(Collected data)
[Start of section]
-- ==== Sys2Proof/Machine/FedWatch.lean ====
section
/-! DEFINITION. What the federation agent watches: the disagreements of Table 22.4, withdrawal and the time source, with
the federation journal (22_federation.md R377, R387, R390, R391), and UNCERT (12_time_engine.md R222). -/

namespace Sys2Proof.Machine

def fedA (off : Nat) : Nat := adr pgFed off

/-- MEMBER_ID and FED_SIZE. -/
def ownId (s : State) : Nat := getF s (fedA 0x080) 9 0
def fedSize (s : State) : Nat := getF s (fedA 0x084) 10 0

/-- The federation is enabled (R377). -/
def fedEnabled (s : State) : Bool := decide (1 < fedSize s) && decide (ownId s < fedSize s)

/-- Modes in which the agent acts (R380). -/
def fedActive (s : State) : Bool := s.ctl.mode == .run || s.ctl.mode == .test || s.ctl.mode == .safelight

/-- One record of the federation journal (Table 22.5). -/
def fjRecord (s : State) (event member detail i : Nat) : List Byte :=
  leBytes s.tim.powered 8 ++ leBytes event 2 ++ leBytes member 2 ++ leBytes detail 4 ++ leBytes i 8 ++ leBytes 0 8

/-- Write a journal record (R391). -/
def fjWrite (event member detail : Nat) (s : State) : State := issueRecord 2 (fjRecord s event member detail) s

/-- Other members that are present. -/
def presentOthers (s : State) : Tab Member := s.fed.members.filter (fun x => x.2.present && x.1 != ownId s)

/-- VERSION_ID and CONFIG_DIGEST of a heartbeat body (Table 22.2). -/
def bodyVersion (b : List Byte) : Nat := beField b 16 4 % 2 ^ 28
def bodyDigest (b : List Byte) : Nat := beField b 28 8

/-- Own VERSION_ID: that of the CURRENT slot (Table 9.1). -/
def ownVersion (s : State) : Nat :=
  match (List.range 4).find? (fun x => getF s (adr pgVersion (0x080 + 4 * x)) 29 28 = 2) with
  | some x => getF s (adr pgVersion (0x080 + 4 * x)) 27 0
  | none => 0

/-- Own CONFIG_DIGEST. -/
def ownDigest (s : State) : Nat := getPair s (fedA 0x09C)

/-- Members whose value differs from the own one. -/
def differing (value : List Byte → Nat) (own : Nat) (s : State) : List Nat :=
  ((presentOthers s).filter (fun x => value x.2.body != own)).map (fun x => x.1)

/-- A member's value for a journal record: that of its latest body. -/
def memberValue (s : State) (value : List Byte → Nat) (m : Nat) : Nat :=
  match tabFind s.fed.members m with
  | some x => value x.body
  | none => 0

/-- Journal every member of a list under one event. -/
def fjEach (event : Nat) (value : List Byte → Nat) : List Nat → State → State
  | [], s => s
  | m :: r, s => fjEach event value r (fjWrite event m (memberValue s value m % 2 ^ 32) s)

/-- Onsets and clearings between two lists of members (Table 22.4): journal records, and the page's event when the
count rises from 0. -/
def disagree (onset evt : Nat) (value : List Byte → Nat) (old new : List Nat) (s : State) : State :=
  let s1 := fjEach onset value (new.filter (fun m => !old.contains m)) s
  let s2 := fjEach (onset + 1) value (old.filter (fun m => !new.contains m)) s1
  if old.isEmpty && !new.isEmpty then hwEvent pgFed evt s2 else s2

/-- Version and digest of every present member are compared (R387). -/
def fedCompare (s : State) : State :=
  let v := differing bodyVersion (ownVersion s) s
  let d := differing bodyDigest (ownDigest s) s
  let s1 := disagree 3 2 bodyVersion s.fed.versionOn v { s with fed := { s.fed with versionOn := v } }
  disagree 5 3 bodyDigest s.fed.digestOn d { s1 with fed := { s1.fed with digestOn := d } }

/-- UNCERT in ns (R222): whole ns. -/
def uncert (s : State) : Nat :=
  if s.tim.vstate = 0 then 2 ^ 32 - 1
  else
    let t := (s.tim.powered + 2 ^ 64 - s.tim.measNs) % 2 ^ 64
    let drift := (t - s.tim.offNs) * getF s (adr pgTime 0x08C) 23 0 + s.tim.offNs * 5000000
    min (2 ^ 32 - 1) (max 1 (getF s (adr pgTime 0x084) 23 0) + s.tim.e.natAbs / 2 ^ 48 + drift / 10 ^ 9)

/-- Own time is beyond bound (R390). -/
def mustWithdraw (s : State) : Bool :=
  s.tim.vstate != 1 || s.tim.disjoint || s.fed.overBound || decide ((getReg s (fedA 0x090)).toNat < uncert s)

/-- Withdrawal as a time source, and its end (R390). -/
def fedWithdraw (s : State) : State :=
  let w := mustWithdraw s
  if s.fed.withdrawn = w then s
  else
    let s1 := fjWrite (if w then 7 else 8) (ownId s) 0 { s with fed := { s.fed with withdrawn := w } }
    if w then hwEvent pgFed 4 s1 else s1

/-- The member named in TIME_SOURCE is absent after it was heard, has withdrawn, or is the own number (R390). -/
def sourceGone (s : State) : Bool :=
  let m := getF s (fedA 0x094) 15 0
  if m = 0xFFFF then false
  else if m = ownId s then true
  else
    match tabFind s.fed.members m with
    | some x => !x.present || (byteAt x.body 12).getLsbD 5
    | none => false

/-- SOURCE_LOST and its end (R390). -/
def fedSource (s : State) : State :=
  let g := sourceGone s
  let s1 := { s with fed := { s.fed with sourceLost := g } }
  if g = true ∧ s.fed.sourceLost = false then
    fjWrite 12 (getF s (fedA 0x094) 15 0) 0 (hwEvent pgFed 7 s1)
  else s1

/-- The agent's watch. -/
def fedWatch (s : State) : State := if fedActive s then fedSource (fedWithdraw (fedCompare s)) else s

end Sys2Proof.Machine
end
[End of section]
| ACTIVITY |
Once the line with "def mustWithdraw (s" is found in the records above, print exactly that line and every line after it through the line with "none => false".

| TASK RESPONSE |
def mustWithdraw (s : State) : Bool :=
  s.tim.vstate != 1 || s.tim.disjoint || s.fed.overBound || decide ((getReg s (fedA 0x090)).toNat < uncert s)

/-- Withdrawal as a time source, and its end (R390). -/
def fedWithdraw (s : State) : State :=
  let w := mustWithdraw s
  if s.fed.withdrawn = w then s
  else
    let s1 := fjWrite (if w then 7 else 8) (ownId s) 0 { s with fed := { s.fed with withdrawn := w } }
    if w then hwEvent pgFed 4 s1 else s1

/-- The member named in TIME_SOURCE is absent after it was heard, has withdrawn, or is the own number (R390). -/
def sourceGone (s : State) : Bool :=
  let m := getF s (fedA 0x094) 15 0
  if m = 0xFFFF then false
  else if m = ownId s then true
  else
    match tabFind s.fed.members m with
    | some x => !x.present || (byteAt x.body 12).getLsbD 5
    | none => false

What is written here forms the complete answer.